"""

-- ==== Sys2Proof/Machine/Flash.lean ====
section
/-!
DEFINITION. Sys2Proof/Machine/Flash.lean: the flash, its banks, manifests and boot records (R373 to R377, R384, R385), and the
collector's ring and mirror (R424 to R428).
-/
namespace Sys2Proof.Machine

/-! ### Bytes -/

/-- An erased byte. -/
def erased : Nat → Byte := fun _ => 0xFF

/-- n bytes of the flash. -/
def flashRun (d : Dev) (a n : Nat) : List Byte := mapGetRun erased d.boot.flash a n

/-- Replaces the contents of the flash. -/
def setFlash (d : Dev) (m : List (Nat × Byte)) : Dev := { d with boot := { d.boot with flash := m } }

/-- Programming clears bits only: a programmed byte that was not erased keeps its zeros. -/
def programBytes (m : List (Nat × Byte)) (a : Nat) (bs : List Byte) : List (Nat × Byte) := match bs with
  | [] => m
  | b :: t => programBytes (mapSet erased m a (mapGet erased m a &&& b)) (a + 1) t

/-- Programs bytes. -/
def flashProgram (d : Dev) (a : Nat) (bs : List Byte) : Dev := setFlash d (programBytes d.boot.flash a bs)

/-- Erases n bytes from a. -/
def flashErase (d : Dev) (a n : Nat) : Dev := setFlash d (d.boot.flash.filter fun e => !(decide (a ≤ e.1 ∧ e.1 < a + n)))

/-- Size F of the flash in bytes (R373). -/
def flashSize (d : Dev) : Nat := if d.boot.density = 0 then 0 else 2 ^ (25 + d.boot.density)

/-- Start of a bank (Table 17-1). -/
def bankBase (d : Dev) (b : Nat) : Nat := if b = 0 then 0 else flashSize d / 2

/-- Bytes of a bank. -/
def bankLen (d : Dev) : Nat := flashSize d / 2 - 2 ^ 20

/-- Start of the boot record area. -/
def recordBase (d : Dev) : Nat := flashSize d / 2 - 2 ^ 20

/-- Start of the error mirror. -/
def mirrorBase (d : Dev) : Nat := flashSize d - 2 ^ 20

/-! ### Manifests -/

/-- Types of Table 17-4: whether a section is LIVE; none for a reserved type. -/
def sectionLive (t : Nat) : Option Bool :=
  if 1 ≤ t ∧ t ≤ 3 then some false else if 0x10 ≤ t ∧ t ≤ 0x19 then some true else none

/-- A descriptor that breaks no rule of R375 to R377 by itself. -/
def descOk (bankBytes : Nat) (b : List Byte) : Bool :=
  match sectionLive (field b 0 2) with
  | none => false
  | some l => decide (field b 2 1 = l.toNat ∧ field b 4 4 % 4096 = 0 ∧ 4096 ≤ field b 4 4 ∧ 1 ≤ field b 8 4 ∧
      field b 4 4 + field b 8 4 ≤ bankBytes) && zeros b 3 1 && zeros b 16 16

/-- No two payloads overlap. -/
def apart (l : List SecDesc) : Bool := match l with
  | [] => true
  | h :: t => (t.all fun s => decide (s.off + s.len ≤ h.off ∨ h.off + h.len ≤ s.off)) && apart t

/-- The key hash fused in a slot. -/
def keyHash (d : Dev) (s : Nat) : List Byte := (List.range 8).flatMap fun w => beBytes 4 (liveGet d (offLcsKeyHash s w)).toNat

/-- A slot is fused and not revoked. -/
def slotGood (d : Dev) (s : Nat) : Bool := liveB d offLcsKeys s && !(liveB d offLcsKeys (4 + s))

/-- The manifest in the first sector of a bank, if it is valid (R375, R376). -/
def readManifest (d : Dev) (bank : Nat) : Option Manifest :=
  let n := field (flashRun d (bankBase d bank) 8) 6 2
  let b := flashRun d (bankBase d bank) (128 + 32 * min n 32)
  let ds := chunks 32 32 ((b.drop 64).take (32 * n))
  let secs : List SecDesc := ds.map fun e => ⟨field e 0 2, field e 4 4, field e 8 4, BitVec.ofNat 32 (field e 12 4)⟩
  let key := (b.drop 32).take 32
  let slot := field b 17 1
  if decide (d.boot.density ≠ 0 ∧ field b 0 4 = 0x51494D47 ∧ field b 4 2 = 1 ∧ 1 ≤ n ∧ n ≤ 32 ∧ 1 ≤ field b 8 4 ∧
        field b 8 4 ≤ 0xFFFFFFFE ∧ field b 12 4 = 0x51534E31 ∧ field b 16 1 ≤ 1 ∧ slot ≤ 3 ∧ field b 18 1 ≤ 1 ∧ field b 19 1 ≤ 1) &&
      zeros b 20 12 && ds.all (descOk (bankLen d)) && keysDistinct (secs.map (·.type)) && apart secs &&
      (secs.map (·.type)).contains 1 && (secs.map (·.type)).contains 2 && slotGood d slot && decide (sha256 key = keyHash d slot) &&
      edVerify key (b.take (64 + 32 * n)) (b.drop (64 + 32 * n)) then
    some ⟨field b 8 4, decide (field b 16 1 = 1), slot, decide (field b 18 1 = 1), decide (field b 19 1 = 1), crc32c b, secs⟩
  else none

/-- Both banks' manifests as read now; NVM.GEN_A and GEN_B report them. -/
def reportGens (d : Dev) : Dev :=
  let g := fun b => match readManifest d b with
    | some m => m.gen
    | none => 0
  liveSet (liveSet d offNvmGenA (BitVec.ofNat 32 (g 0))) offNvmGenB (BitVec.ofNat 32 (g 1))

/-- The payload of a section. -/
def payloadOf (d : Dev) (bank : Nat) (s : SecDesc) : List Byte := flashRun d (bankBase d bank + s.off) s.len

/-! ### Boot records (R385) -/

/-- A record from its 32 bytes, if it is one. -/
def parseRecord (b : List Byte) : Option BootRec :=
  if field b 0 4 = 0x51425243 ∧ crc32c (b.take 28) = BitVec.ofNat 32 (field b 28 4) then
    some ⟨field b 4 4, field b 8 4, field b 12 4, field b 16 1, field b 20 4⟩
  else none

/-- The records of the area with their places. -/
def records (d : Dev) : List (Nat × BootRec) :=
  d.boot.flash.filterMap fun e =>
    let o := e.1 - recordBase d
    if recordBase d ≤ e.1 ∧ o < 2 ^ 20 ∧ o % 32 = 0 then (parseRecord (flashRun d e.1 32)).map fun r => (o / 32, r) else none

/-- The record in force with its place. -/
def recordInForce (d : Dev) : Option (Nat × BootRec) :=
  (records d).foldl (fun (b : Option (Nat × BootRec)) r => match b with
    | none => some r
    | some x => if x.2.seq < r.2.seq then some r else some x) none

/-- The boot record; without one every generation is unconfirmed and not failed. -/
def bootRecord (d : Dev) : BootRec := match recordInForce d with
  | some r => r.2
  | none => {}

/-- The bytes of a record. -/
def recordBytes (r : BootRec) : List Byte :=
  let b := beBytes 4 0x51425243 ++ beBytes 4 r.seq ++ beBytes 4 r.confirmed ++ beBytes 4 r.trial ++ beBytes 4 (r.tries * 2 ^ 24) ++
    beBytes 4 r.failed ++ beBytes 4 0
  b ++ beBytes 4 (crc32c b).toNat

/-- Reports of the record in force: TRIES of the generation that runs, CONFIRMED_GEN, FAILED_GEN and TRIAL. -/
def recordReport (d : Dev) : Dev :=
  let r := bootRecord d
  let g := match d.boot.manifest with
    | some m => m.gen
    | none => 0
  let d := liveSetF d offNvmBootRecord 1 0 (if r.trial = g ∧ g ≠ 0 then r.tries else 0)
  let d := liveSet (liveSet d offNvmConfirmedGen (BitVec.ofNat 32 r.confirmed)) offNvmFailedGen (BitVec.ofNat 32 r.failed)
  liveSetB d offNvmStatus 2 (decide (g ≠ 0 ∧ r.confirmed ≠ g))

/-- The first of `fuel` places from i on, round the area, that is erased. -/
def freePlace (d : Dev) (i : Nat) (fuel : Nat) : Option Nat := match fuel with
  | 0 => none
  | f + 1 =>
    if (flashRun d (recordBase d + 32 * (i % 32768)) 32).all (· = 0xFF) then some (i % 32768) else freePlace d (i + 1) f

/-- Appends a record: it takes the next erased place after the record in force, or the first of the area where none is in force. The
sector of the record before is erased once the sector after it holds this one, and no sector is erased otherwise; where no place is
erased nothing is written (assumption log entry 24). -/
def writeRecord' (d : Dev) (r : BootRec) : Dev :=
  let base := recordBase d
  let old := recordInForce d
  match freePlace d (match old with | some (i, _) => i + 1 | none => 0) 32768 with
  | none => recordReport d
  | some j =>
    let d := flashProgram d (base + 32 * j) (recordBytes { r with seq := match old with | some (_, o) => o.seq + 1 | none => 1 })
    recordReport (match old with
      | some (i, _) => if j / 128 = (i / 128 + 1) % 256 then flashErase d (base + 4096 * (i / 128)) 4096 else d
      | none => d)

/-- The running generation is confirmed (R386). -/
def confirmRunning (d : Dev) : Dev := match d.boot.manifest with
  | some m => writeRecord' d { bootRecord d with confirmed := m.gen, tries := 0 }
  | none => d

/-! ### The collector (R424 to R428) -/

/-- The words of an entry with its sequence number (Table 19-3). -/
def entryOf (seq : Word) (r : ErrReport) : List Word :=
  let w : List Word := [BitVec.ofNat 32 (r.code * 65536 + r.cls * 16384 + r.escalated.toNat * 8192), seq, BitVec.ofNat 32 r.epoch,
    BitVec.ofNat 32 (r.source * 65536 + r.epoch / 2 ^ 32 % 65536), BitVec.ofNat 32 r.count, r.arg0, r.arg1]
  w ++ [crc32c (w.flatMap fun x => beBytes 4 x.toNat)]

/-- The order in which the collector takes reports. -/
def reportBefore (a b : ErrReport) : Bool :=
  decide (a.epoch < b.epoch ∨ (a.epoch = b.epoch ∧ (a.source < b.source ∨ (a.source = b.source ∧ a.code < b.code))))

/-- The report taken next. -/
def nextReport (l : List ErrReport) : Option ErrReport :=
  l.foldl (fun (b : Option ErrReport) r => match b with
    | none => some r
    | some x => if reportBefore r x then some r else some x) none

/-- An entry waits for the mirror; the oldest of 64 gives way (R428). -/
def mirrorAdd (d : Dev) (e : List Word) : Dev :=
  if d.err.mirror.length < 64 then { d with err := { d.err with mirror := d.err.mirror ++ [e] } }
  else bump { d with err := { d.err with mirror := d.err.mirror.drop 1 ++ [e] } } offErrMirrorDrop

/-- Reports MIRROR_WAIT. -/
def mirrorReport (d : Dev) : Dev := liveSetF d offErrMirrorWait 6 0 d.err.mirror.length

/-- The collector takes a report and writes its entry (R425, R427). -/
def errorCollect (d : Dev) : Dev :=
  match nextReport d.err.reports with
  | none => d
  | some r =>
    let e := entryOf (liveGet d offErrNextSeq) r
    let h := liveF d offErrHead 7 0
    let d := (e.foldl (fun (a : Dev × Nat) w => (liveSet a.1 (offErrLog h a.2) w, a.2 + 1)) (d, 0)).1
    let d := bump (liveSetF d offErrHead 7 0 (h + 1)) offErrNextSeq
    let d := if d.err.written ≥ 256 then bump d offErrOverwrite else d
    let d := { d with err := { d.err with reports := d.err.reports.erase r, written := d.err.written + 1 } }
    let d := if r.cls = 2 then liveSetB d offErrStatus 2 true else if r.cls = 1 then liveSetB d offErrStatus 1 true else d
    if r.cls ≥ 2 then mirrorReport (mirrorAdd d e) else d

/-- The header of a mirror sector (R428). -/
def mirrorHeader (seq : Nat) : List Byte :=
  let b := beBytes 4 0x514D4952 ++ beBytes 4 seq ++ List.replicate 20 0
  b ++ beBytes 4 (crc32c b).toNat

/-- The place after (sector, sequence, place): a full sector is followed by the next one. -/
def mirrorNext (p : Nat × Nat × Nat) : Nat × Nat × Nat :=
  if p.2.2 < 127 then (p.1, p.2.1, p.2.2 + 1) else ((p.1 + 1) % 256, p.2.1 + 1, 0)

/-- The NVM loader writes the oldest waiting entry to the mirror, or fails (R428): a failure moves it to the next sector and
leaves the entry waiting. -/
def mirrorWrite (ok : Bool) (d : Dev) : Dev :=
  match d.err.mirror with
  | [] => d
  | e :: t =>
    let p := d.err.place
    let a := mirrorBase d + 4096 * p.1
    if ok && decide (d.boot.density ≠ 0) then
      let d := if p.2.2 = 0 then flashProgram (flashErase d a 4096) a (mirrorHeader p.2.1) else d
      let k := if p.2.2 = 0 then 1 else p.2.2
      let d := flashProgram d (a + 32 * k) (e.flatMap fun w => beBytes 4 w.toNat)
      mirrorReport { d with err := { d.err with mirror := t, place := mirrorNext (p.1, p.2.1, k) } }
    else
      let d := { d with err := { d.err with place := ((p.1 + 1) % 256, p.2.1 + 1, 0) } }
      raiseErr (liveSetB d offErrStatus 0 true) (srcOf blkNvm 0) 0x0701 (BitVec.ofNat 32 p.1) 0

/-- Sectors of the mirror that hold a header, with their sequences. -/
def mirrorSectors (d : Dev) : List (Nat × Nat) :=
  d.boot.flash.filterMap fun e =>
    let o := e.1 - mirrorBase d
    if mirrorBase d ≤ e.1 ∧ o % 4096 = 0 then
      let b := flashRun d e.1 32
      if field b 0 4 = 0x514D4952 ∧ crc32c (b.take 28) = BitVec.ofNat 32 (field b 28 4) then some (o / 4096, field b 4 4) else none
    else none

/-- The entry at a place of a sector, if one is there. -/
def mirrorEntry (d : Dev) (sector k : Nat) : Option (List Word) :=
  let b := flashRun d (mirrorBase d + 4096 * sector + 32 * k) 32
  if b.all (· = 0xFF) ∨ crc32c (b.take 28) ≠ BitVec.ofNat 32 (field b 28 4) then none
  else some ((chunks 8 4 b).map fun w => BitVec.ofNat 32 (beNat w))

/-- Sectors of the mirror, highest sequence first. -/
def mirrorOrder (d : Dev) : List (Nat × Nat) := sortBy (fun (a b : Nat × Nat) => decide (b.2 ≤ a.2)) 256 (mirrorSectors d)

/-- The place where the writer goes on: after the last used place of the sector of highest sequence. -/
def mirrorPlace (d : Dev) : Dev :=
  let place := match mirrorOrder d with
    | [] => (0, 1, 0)
    | s :: _ =>
      let used := (List.range 127).foldl (fun m i =>
        if (flashRun d (mirrorBase d + 4096 * s.1 + 32 * (i + 1)) 32).all (· = 0xFF) then m else i + 1) 0
      mirrorNext (s.1, s.2, used)
  { d with err := { d.err with place := place } }

/-- Read-back at boot (R428): the 64 most recent entries, counted back from the last one of the sector of highest sequence. -/
def mirrorLoad (d : Dev) : Dev :=
  let es := ((mirrorOrder d).flatMap fun s => (List.range 127).filterMap fun i => mirrorEntry d s.1 (127 - i)).take 64
  (es.foldl (fun (a : Dev × Nat) e =>
    ((e.foldl (fun (b : Dev × Nat) w => (liveSet b.1 (offErrMirror a.2 b.2) w, b.2 + 1)) (a.1, 0)).1, a.2 + 1)) (d, 0)).1

/-- ERROR_COLLECT (R425). -/
def execErrorCollect (s : State) : Host.Outcome State Fault Refusal := ran s errorCollect

/-- MIRROR_WRITE (R428). -/
def execMirrorWrite (ok : Bool) (s : State) : Host.Outcome State Fault Refusal := ran s (mirrorWrite ok)

/-- Codes of Table 19-2. -/
def errorCodes : List Nat :=
  [0x0001, 0x0002, 0x0003, 0x0004, 0x0005, 0x0006, 0x0007, 0x0008, 0x0101, 0x0102, 0x0103, 0x0104, 0x0105, 0x0106, 0x0107, 0x0108,
   0x0109, 0x010A, 0x010B, 0x0201, 0x0202, 0x0203, 0x0204, 0x0205, 0x0206, 0x0301, 0x0302, 0x0303, 0x0304, 0x0305, 0x0306, 0x0307,
   0x0308, 0x0401, 0x0402, 0x0403, 0x0404, 0x0501, 0x0502, 0x0503, 0x0504, 0x0505, 0x0506, 0x0601, 0x0602, 0x0603, 0x0604, 0x0605,
   0x0606, 0x0607, 0x0608, 0x0701, 0x0801, 0x0802]

/-- ERROR_RAISE (R425): the device records the codes of Table 19-2 and no others (R423). -/
def execErrorRaise (source code : Nat) (arg0 arg1 : Word) (s : State) : Host.Outcome State Fault Refusal :=
  ran s fun d => if errorCodes.contains code ∧ source < 65536 then raiseErr d source code arg0 arg1 else d

/-- A flit is replayed (R17): three failed replays in one epoch are Fatal; successful replays are reported by epoch (R466). -/
def flitReplay (link : Nat) (ok : Bool) (d : Dev) : Dev :=
  let l := mapGet (fun _ => ((0, 0) : Nat × Nat)) d.err.links link
  let l := if ok then (l.1 + 1, l.2) else (l.1, l.2 + 1)
  let d := { d with err := { d.err with links := mapSet (fun _ => ((0, 0) : Nat × Nat)) d.err.links link l } }
  if !ok && decide (l.2 = 3) then raiseErr d (srcOf 0 link) 0x0002 0 0 else d

/-- The successful replays of the epoch before are reported (R17, R466). -/
def linkReports (d : Dev) : Dev :=
  let d := d.err.links.foldl (fun d e => if e.2.1 = 0 then d else raiseErr d (srcOf 0 e.1) 0x0001 (BitVec.ofNat 32 e.2.1) 0) d
  { d with err := { d.err with links := [] } }

/-- LINK_FLIT_REPLAY (R17). -/
def execLinkFlitReplay (link : Nat) (ok : Bool) (s : State) : Host.Outcome State Fault Refusal :=
  ranIf (decide (link < 2)) s (flitReplay link ok)

end Sys2Proof.Machine
end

"""

• **THE TASK**
In the entries above, find each line with the word "writes" and show it.

• **OUTPUT BELOW**
/-- The collector takes a report and writes its entry (R425, R427). -/
/-- The NVM loader writes the oldest waiting entry to the mirror, or fails (R428): a failure moves it to the next sector and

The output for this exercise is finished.